The solution was simple: we had to turn off YouTube TV when we turned off the TV. It isn’t hard to do. But remembering to do it would be a challenge. After all, old habits do die hard. So I took a piece of tech from the electrical monopoly (ConEd) to solve a problem with the rapacious Internet provider. A few months ago, we had an energy audit done. And as part of that audit, we got a couple of TrickleStar power strips. I re-purposed one of those strips so that when the TV was turned off, the Roku would be turned off as well.
What’s Next?
Now that we have solved that problem, I really do need to have better visibility on those things that can affect our monthly bill. Indeed, the self-imposed ‘broadband haircut’ is something that I must do all of the time. Consequently, I need to know which devices and applications are using just how much data. The stock firmware from Netgear provides no such information. Fortunately, I’m not running stock firmware. By using DD-WRT, I do have the ability to collect and save usage data.
Economics kicked off this effort. Data analysis informed and directed this effort.
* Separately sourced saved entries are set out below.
-- ==== Sys2Proof/Machine/Aes.lean ====
section
/-! DEFINITION. AES-128 of one block, the raw cipher of the default instance (00_scope.md R9).
PRESUMED (log 4): taken from FIPS-197, which the spec names and does not define (91 N13).
A block is 16 bytes, byte 4c + r being row r of column c. -/

namespace Sys2Proof.Machine

open Sys2Proof

/-- Byte `i` of a row of sixteen bytes written as one number, the first byte leftmost. -/
def rowByte (row i : Nat) : Byte := BitVec.ofNat 8 (row >>> (8 * (15 - i)))

/-- The byte a table of sixteen rows holds for b. -/
def tableByte (rows : List Nat) (b : Byte) : Byte := rowByte (rows.getD (b.toNat / 16) 0) (b.toNat % 16)

/-- The S-box of FIPS-197, one row for each high digit of the byte. -/
def sboxRows : List Nat :=
  [0x637c777bf26b6fc53001672bfed7ab76,
     0xca82c97dfa5947f0add4a2af9ca472c0,
     0xb7fd9326363ff7cc34a5e5f171d83115,
     0x04c723c31896059a071280e2eb27b275]
    ++ [0x09832c1a1b6e5aa0523bd6b329e32f84,
     0x53d100ed20fcb15b6acbbe394a4c58cf,
     0xd0efaafb434d338545f9027f503c9fa8,
     0x51a3408f929d38f5bcb6da2110fff3d2]
    ++ [0xcd0c13ec5f974417c4a77e3d645d1973,
     0x60814fdc222a908846eeb814de5e0bdb,
     0xe0323a0a4906245cc2d3ac629195e479,
     0xe7c8376d8dd54ea96c56f4ea657aae08]
    ++ [0xba78252e1ca6b4c6e8dd741f4bbd8b8a,
     0x703eb5664803f60e613557b986c11d9e,
     0xe1f8981169d98e949b1e87e9ce5528df,
     0x8ca1890dbfe6426841992d0fb054bb16]

/-- The inverse S-box. -/
def invSboxRows : List Nat :=
  [0x52096ad53036a538bf40a39e81f3d7fb,
     0x7ce339829b2fff87348e4344c4dee9cb,
     0x547b9432a6c2233dee4c950b42fac34e,
     0x082ea16628d924b2765ba2496d8bd125]
    ++ [0x72f8f66486689816d4a45ccc5d65b692,
     0x6c704850fdedb9da5e154657a78d9d84,
     0x90d8ab008cbcd30af7e45805b8b34506,
     0xd02c1e8fca3f0f02c1afbd0301138a6b]
    ++ [0x3a9111414f67dcea97f2cfcef0b4e673,
     0x96ac7422e7ad3585e2f937e81c75df6e,
     0x47f11a711d29c5896fb7620eaa18be1b,
     0xfc563e4bc6d279209adbc0fe78cd5af4]
    ++ [0x1fdda8338807c731b11210592780ec5f,
     0x60517fa919b54a0d2de57a9f93c99cef,
     0xa0e03b4dae2af5b0c8ebbb3c83539961,
     0x172b047eba77d626e169146355210c7d]

/-- SubBytes of one byte. -/
def subByte (b : Byte) : Byte := tableByte sboxRows b

/-- InvSubBytes of one byte. -/
def invSubByte (b : Byte) : Byte := tableByte invSboxRows b

/-- ShiftRows: row r of the block moves left by r columns. -/
def shiftRows (x : List Byte) : List Byte := (List.range 16).map fun i => x.getD ((i + 4 * (i % 4)) % 16) 0

/-- InvShiftRows: row r moves right by r columns. -/
def invShiftRows (x : List Byte) : List Byte := (List.range 16).map fun i => x.getD ((i + 12 * (i % 4)) % 16) 0

/-- Multiplication by x in GF(2^8) modulo x^8 + x^4 + x^3 + x + 1. -/
def xtime (b : Byte) : Byte := (b <<< 1) ^^^ (if b.getLsbD 7 then 0x1B else 0)

/-- Multiplication in GF(2^8) by a constant below 16. -/
def gmul (c : Nat) (b : Byte) : Byte :=
  (if c.testBit 0 then b else 0) ^^^ (if c.testBit 1 then xtime b else 0)
    ^^^ (if c.testBit 2 then xtime (xtime b) else 0) ^^^ (if c.testBit 3 then xtime (xtime (xtime b)) else 0)

/-- One entry of a column times a row of constants. -/
def mixEntry (c0 c1 c2 c3 : Nat) (a b c d : Byte) : Byte := gmul c0 a ^^^ gmul c1 b ^^^ gmul c2 c ^^^ gmul c3 d

/-- MixColumns, column by column. -/
def mixColumns (x : List Byte) : List Byte :=
  match x with
  | a :: b :: c :: d :: rest =>
    mixEntry 2 3 1 1 a b c d :: mixEntry 1 2 3 1 a b c d :: mixEntry 1 1 2 3 a b c d :: mixEntry 3 1 1 2 a b c d
      :: mixColumns rest
  | short => short

/-- InvMixColumns, column by column. -/
def invMixColumns (x : List Byte) : List Byte :=
  match x with
  | a :: b :: c :: d :: rest =>
    mixEntry 14 11 13 9 a b c d :: mixEntry 9 14 11 13 a b c d :: mixEntry 13 9 14 11 a b c d
      :: mixEntry 11 13 9 14 a b c d :: invMixColumns rest
  | short => short

/-- The four words of a round key and the round constant give the next round key. -/
def nextRoundKey (rcon : Byte) (k : List Byte) : List Byte :=
  let w0 := xorBytes (k.take 4) [subByte (k.getD 13 0) ^^^ rcon, subByte (k.getD 14 0), subByte (k.getD 15 0), subByte (k.getD 12 0)]
  let w1 := xorBytes ((k.drop 4).take 4) w0
  let w2 := xorBytes ((k.drop 8).take 4) w1
  let w3 := xorBytes ((k.drop 12).take 4) w2
  w0 ++ w1 ++ w2 ++ w3

/-- The round keys after the cipher key, one for each round constant. -/
def roundKeys (rcons : List Byte) (k : List Byte) : List (List Byte) :=
  match rcons with
  | [] => []
  | rcon :: rest => nextRoundKey rcon k :: roundKeys rest (nextRoundKey rcon k)

/-- The ten round constants of AES-128. -/
def aesRcons : List Byte := [0x01, 0x02, 0x04, 0x08, 0x10, 0x20, 0x40, 0x80, 0x1B, 0x36]

/-- The rounds of encryption; the last one has no MixColumns. -/
def aesRounds (keys : List (List Byte)) (x : List Byte) : List Byte :=
  match keys with
  | [] => x
  | [k] => xorBytes (shiftRows (x.map subByte)) k
  | k :: rest => aesRounds rest (xorBytes (mixColumns (shiftRows (x.map subByte))) k)

/-- The rounds of decryption, undoing those of encryption in the reverse order. -/
def aesInvRounds (keys : List (List Byte)) (y : List Byte) : List Byte :=
  match keys with
  | [] => y
  | [k] => (invShiftRows (xorBytes y k)).map invSubByte
  | k :: rest => (invShiftRows (invMixColumns (xorBytes (aesInvRounds rest y) k))).map invSubByte

/-- AES-128 encryption of one block. -/
def aesEncrypt (key x : List Byte) : List Byte := aesRounds (roundKeys aesRcons key) (xorBytes x key)

/-- AES-128 decryption of one block. -/
def aesDecrypt (key y : List Byte) : List Byte := xorBytes (aesInvRounds (roundKeys aesRcons key) y) key

end Sys2Proof.Machine
end

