-- ==== Sys2Proof/Machine/Flags.lean ====
section
/-! DEFINITION. Everything computed from state bits: error codes, STATUS and CTRL words, constant registers, irq. -/

namespace Sys2Proof.Machine

open Sys2Proof

/-- The code of a command error in STATUS.ERR (60_exceptions.md R141); 0 is OK. -/
def errCode (e : CmdError) : BitVec 4 :=
  match e with
  | .illegalCmd => 1
  | .noKey => 2
  | .noIv => 3
  | .srcRange => 4
  | .length => 5
  | .badPadding => 6
  | .dstRange => 7

/-- STATUS.KEYV: every KEY word has been written since the last reset or KEYCLR (10_state.md R37). -/
def keyValid (s : State) : Bool := s.KEYM.all id

/-- STATUS.IVV: every IV word has been written since the last reset or IVCLR (R38). -/
def ivValid (s : State) : Bool := s.IVM.all id

/-- The word a read of STATUS returns (R28). -/
def statusWord (s : State) : Word :=
  (0 : BitVec 23) ++ BitVec.ofBool s.HERR ++ s.ERR ++ BitVec.ofBool (ivValid s) ++ BitVec.ofBool (keyValid s)
    ++ BitVec.ofBool s.DONE ++ BitVec.ofBool s.BUSY

/-- The word a read of CTRL returns: IE in bit 0, every other bit 0 (R27). -/
def ctrlWord (s : State) : Word := (0 : BitVec 31) ++ BitVec.ofBool s.IE

/-- The constant in ID (R24). -/
def idWord : Word := 0x45434243

/-- INFO: VERSION = 1, a reserved byte 0, KLEN, B (R25). -/
def infoWord (p : Params) : Word := (1 : BitVec 8) ++ (0 : BitVec 8) ++ BitVec.ofNat 8 p.KLEN ++ BitVec.ofNat 8 p.B

/-- BUFSZ (R26). -/
def bufszWord (p : Params) : Word := BitVec.ofNat 32 p.BUF_BYTES

/-- The interrupt output, a level (R41, 60_exceptions.md R152). -/
def irq (s : State) : Bool := s.IE && s.DONE

end Sys2Proof.Machine
end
With a modest investment (i.e., Pi-hole, DD-WRT, an SSD drive, and a little ingenuity), I hope to save over a thousand dollars every year. And I am not alone. More and more people will demand a change from their operators – or they will abandon their operators altogether.
If you want to perform a similar ‘broadband haircut’, the steps are easier than they used to be. But they are still more difficult than they should be. But there is one clear piece of advice that I would offer: start planning your cable exit strategy.